Anyway, for most documents (certainly when we're dealing with just the subject lines), it is highly likely that one document may not contain words in the other even if they belong to the same category. As a result, the distance between two documents that belong to the same category but not sharing any common words will likely be the same as two documents belonging to different categories. At this point, KMeans is confused by sparse vectors.

So, an alternative was to use Spark's NaiveBayes implementation. The results here were immediately decent - about 85% success in classifying whole documents and 71% success for just classifying them based on their subject text.

The best explanation of this algorithm I found was here on Stanford University's website. The probability of document d being in category c is:

p(d|c) ∝ p(c) ∏k p(tk|c)

where p(tk|c) is the probability of the k-th term of the bag of words of document d being in category c. This can be calculated from a histogram of words over categories.

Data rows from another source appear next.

-- ==== Sys2Proof/Machine/Assembler.lean ====
section
/-! DEFINITION. The assembler of R68 on lines already read into mnemonic and operands: which words a line gives,
which lines it refuses, and the expansions of the pseudo-instructions (R69, R87). -/

namespace Sys2Proof.Machine

/-- An operand a line may name (R68): a number, one of the four blink-mode names, `false`, `true`, or, for LOAD,
a matrix. -/
inductive AsmArg where
  | num (n : Int)
  | blink (m : BlinkMode)
  | bool (b : Bool)
  | matrix (m : List (List Int))
deriving DecidableEq, Repr

/-- The first word of a line (R68): the eleven mnemonics, `.word`, and the pseudo-instructions CLR and LOAD. -/
inductive AsmOp where
  | get | set | del | fill | ldbm | flush | encsys | encblk | encbrt | setblk | setbrt
  | word | clr | load
deriving DecidableEq, Repr

/-- One line. -/
structure AsmLine where
  op : AsmOp
  args : List AsmArg
deriving DecidableEq, Repr

/-- The words of a request whose operands fit; an operand that does not fit is an assembler error (R68). -/
def assembleInstr (i : Instr) : Option (List Word) := if i.wf then some (encode i) else none

/-- A count operand of LDBM: 0 to 255 (R68). -/
def asmCount (n : Int) : Option (Fin 256) :=
  if 0 ≤ n ∧ n ≤ 255 then some (Fin.ofNat 256 n.toNat) else none

/-- An LDBM line: the header alone; its payload stands on `.word` lines (R68). -/
def assembleHeader (rowCount colCount : Int) : Option (List Word) :=
  match asmCount rowCount, asmCount colCount with
  | some r, some c => assembleInstr (.ldbm (.header r c))
  | _, _ => none

/-- An oscillator operand: 0, 1, false or true (R68). -/
def asmOsc : AsmArg → Option Bool
  | .num 0 => some false
  | .num 1 => some true
  | .bool b => some b
  | _ => none

/-- A blink-mode operand: a number or a name (R68, R74). -/
def asmBlink : AsmArg → Option Int
  | .num n => some n
  | .blink m => some m.number
  | _ => none

/-- The words of one line, or `none` where the assembler refuses it (R68). -/
def assembleLine (line : AsmLine) : Option (List Word) :=
  match line.op, line.args with
  | .get, [.num row, .num col] => assembleInstr (.get row col)
  | .set, [.num row, .num col, .num v] => assembleInstr (.set row col v)
  | .del, [.num row, .num col] => assembleInstr (.del row col)
  | .fill, [.num v] => assembleInstr (.fill v)
  | .ldbm, [.num r, .num c] => assembleHeader r c
  | .flush, [] => assembleInstr .flush
  | .encsys, [osc] => (asmOsc osc).bind fun b => assembleInstr (.encsys b)
  | .encblk, [mode] => (asmBlink mode).bind fun n => assembleInstr (.encblk n)
  | .encbrt, [.num level] => assembleInstr (.encbrt level)
  | .setblk, [mode] => (asmBlink mode).bind fun n => assembleInstr (.setblk n)
  | .setbrt, [.num level] => assembleInstr (.setbrt level)
  | .word, [.num n] => if fitsSint32 n then some [payloadWord n] else none
  | .clr, [] => assembleInstr (.fill 0)
  | .load, [.matrix m] => assembleInstr (.ldbm (.matrix m))
  | _, _ => none

/-- The words of a program, line after line; one refused line refuses the program. -/
def assemble : List AsmLine → Option (List Word)
  | [] => some []
  | line :: rest => (assembleLine line).bind fun ws => (assemble rest).map fun more => ws ++ more

end Sys2Proof.Machine
end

The term p(c) is our Bayesian prior and is easily calculated from the distribution of documents over the categories.

We then choose the most likely - that is, highest value of p(d|c) - for all categories.

A non-sparse solution might be to use Spark's Word2Vec implementation. However, since the vector elements can be negative, you can't use NaiveBayes.


Sunday, February 4, 2018

p-values


The dangers of relying on p-values are well known. "In most science journals, researchers report p-values without apology, and readers interpret them as evidence that the apparent effect is real. The lower the p-value, the higher their confidence in this conclusion." (ThinkStats).

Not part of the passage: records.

/-- A state in the middle of sending. -/
def sending (mode : Mode) (rest : List TxItem) (replies : List (Option Answer)) : State :=
  { run0 with mode := mode, txq := .raw 0x81 :: rest, replies := replies }

theorem sends (mode : Mode) (rest : List TxItem) (replies : List (Option Answer)) :
    (sending mode rest replies).Sends (.raw 0x81) rest := ⟨rfl, rfl⟩

/-- One state for each of the five outcomes. -/
theorem witness_TransportStepFollowsTheAnswer :
    ((sending .run [.raw 0xEF] [some .ok]).replies = some .ok :: [] ∧ [TxItem.raw 0xEF] ≠ []) ∧
    ((sending .init [] [some .ok]).replies = some .ok :: [] ∧ (sending .init [] [some .ok]).mode = .init) ∧
    ((sending .run [] [some .ok]).replies = some .ok :: [] ∧ (sending .run [] [some .ok]).mode ≠ .init) ∧
    ((sending .init [] [some .fail]).replies = some .fail :: [] ∧ (sending .init [] [some .fail]).mode = .init) ∧
    ((sending .run [] [some .fail]).replies = some .fail :: [] ∧ (sending .run [] [some .fail]).mode ≠ .init) ∧
    (sending .run [] [some .fail]).Sends (.raw 0x81) [] := by
  refine ⟨?_, ?_, ?_, ?_, ?_, sends ..⟩ <;> decide

theorem witness_UnansweredItemsWaitAndFreeRepliesDecide :
    (sending .init [] [none]).Sends (.raw 0x81) [] ∧ (sending .init [] [none]).replies = none :: [] ∧
    (sending .run [] []).Sends (.raw 0x81) [] ∧ (sending .run [] []).replies = [] :=
  ⟨sends .., rfl, sends .., rfl⟩

theorem witness_ResetWinsInEveryState :
    State.resetIn { sending .dead [] [] with resetIn := [true, true] } = true :: [true] := rfl

theorem witness_IdleBlockWaitsForAWord :
    dead0.resetAsserted = false ∧ dead0.busy = false ∧ dead0.words = [] := by decide

theorem witness_CommandBytesNameTheirCommand :
    (needsDevice (.encblk 3) || needsDevice (.encblk 3)) = false ∧ (∀ r c, Instr.encblk 3 ≠ .ldbm (.header r c)) ∧
    exec (.encblk 3) run0 = .next { run0 with rspData := 0x87 } :=
  ⟨by decide, (by rintro r c ⟨⟩), rfl⟩

/-- Coordinates at the ends of the ranges, inside and outside. -/
theorem witness_GetAnswersTheCell :
    dead0.mode = .dead ∧ run0.mode ≠ .dead ∧ ¬ coordinate 16 0 ∧ ¬ coordinate 15 8 ∧ ¬ coordinate (-1) 7 ∧
    ¬ coordinate 0 (-1) ∧ coordinate 0 0 ∧ coordinate 15 7 := by
  unfold coordinate; decide

theorem witness_SetChangesExactlyOneCell :
    dead0.mode = .dead ∧ run0.mode ≠ .dead ∧ ¬ coordinate 16 0 ∧ coordinate 15 7 ∧ ¬ ((2 : Int) = 0 ∨ (2 : Int) = 1) ∧
    ¬ ((-1 : Int) = 0 ∨ (-1 : Int) = 1) ∧ ((1 : Int) = 0 ∨ (1 : Int) = 1) := by
  unfold coordinate; decide

theorem witness_SetStoresToItsRowOnly : after (.set 15 7 1) run0 = some (run0With [(15, 0x80)]) := by decide

theorem witness_CellLaws :
    run0.mode = .run ∧ ((15 : Fin 16), (6 : Fin 8)) ≠ (15, 7) ∧ ((16 : Int) ≤ 16 ∨ (8 : Int) ≤ 0) ∧
    ((16 : Int) ≤ 0 ∨ (8 : Int) ≤ 8) := by decide

theorem witness_FillSetsEveryRow :
    dead0.mode = .dead ∧ run0.mode ≠ .dead ∧ ¬ ((2 : Int) = 0 ∨ (2 : Int) = 1) ∧ ((0 : Int) = 0 ∨ (0 : Int) = 1) := by
  decide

A good example of the problem can be found here. But, in brief, imagine this:

  • we test how effective are 1000 different drugs
  • of which only 100 are truly efficacious and therefore the other 900 are not
  • the p-value is a fairly typical 0.05 (5%) 
  • of the 900 useless drugs, 45 (=900*0.05) will appear efficacious when they are not.
  • of the 100 efficacious drugs, 5 (=100*0.05) will appear useless when they are not.

We'll ignore 5 effective cures (false negatives) and think 45 are useful when they are not (false positives). Since only 100 are truly effective, these are large percentages in our errors.

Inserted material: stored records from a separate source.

-- ==== Sys2Proof/Machine/Control.lean ====
section
/-! DEFINITION. RENDER and SILENCE (spec/44_control.md R401 to R403). -/

namespace Sys2Proof.Machine

/-- The state after `count` output samples rendered into the lent buffer (R401). -/
def renderInto (c : Config) (count : Nat) (s : State) : State :=
  let r := renderFrom c 0 count ⟨s.blk, s.out⟩
  { s with blk := r.blk, out := r.out }

/-- `RENDER count` (R401, R402). A buffer shorter than `count` is refused before any element is
touched (spec/20_memory.md R107, spec/93_implementation_defined.md I6; log entry 6). -/
def execRender (count : Nat) (s : State) : Host.Outcome State Fault Refusal :=
  if count ≤ s.out.size then .next (renderInto Config.defaults count s)
  else .refused (.shortBuffer count s.out.size)

/-- `SILENCE` (R403). -/
def execSilence (s : State) : Host.Outcome State Fault Refusal :=
  .next (s.mapBlock (·.store 0x15 0x00))

end Sys2Proof.Machine
end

From Machine Learning in Action (Manning)
Precision = TP/(TP+FP) . Precision tells us the fraction of records that were positive from the group that the classifier predicted to be positive.
Recall = TP/(TP+FN) . Recall measures the fraction of positive examples the classifier got right.

Given that our true positives cannot be better than 95 (as 5 were wrongly deemed ineffective drugs), our precision and recall would not be better than 0.68 and 0.95 in this case.

Spark query plans


We were trying to join two rather large Dataframes in Spark but kept getting horrible memory problems. Using my trusty jstat, I noticed that the driver was using all its heap.

Trying to find what the problem was, I executed:

val counted = csvAccount.groupBy('ID_ACCOUNT).agg(count("*").as("co")).select(max('co))
 
but with little success.

Looking at the query plan, I saw a broadcast join. What is this? “With a broadcast join one side of the join equation is being materialized and send to all mappers" (from here). Note that all the data "needs to fit into the memory of the Driver!” (ibid).

Apparently, you can disable this functionality with:

sqlContext.sql("SET spark.sql.autoBroadcastJoinThreshold = -1")

“Broadcast joins don't work well for cartesian products because the workers get so much broadcast data they get stuck in an infinite garbage collection loop and never finish. Remember to turn this back on when the query finishes” (from here).

This certainly sounds like what I was seeing.

As it happens, the problem was dirty data - specifically the keys on which we were joining were being truncated (due to bad CSV parsing) and so there were far more Rows for a given 'key' than there should be. If there were M dupes in one Dataframe and N in the other, there were MxN Rows for a given 'key'. It's easy to see how this Cartesian product then explodes and consumes far too much memory.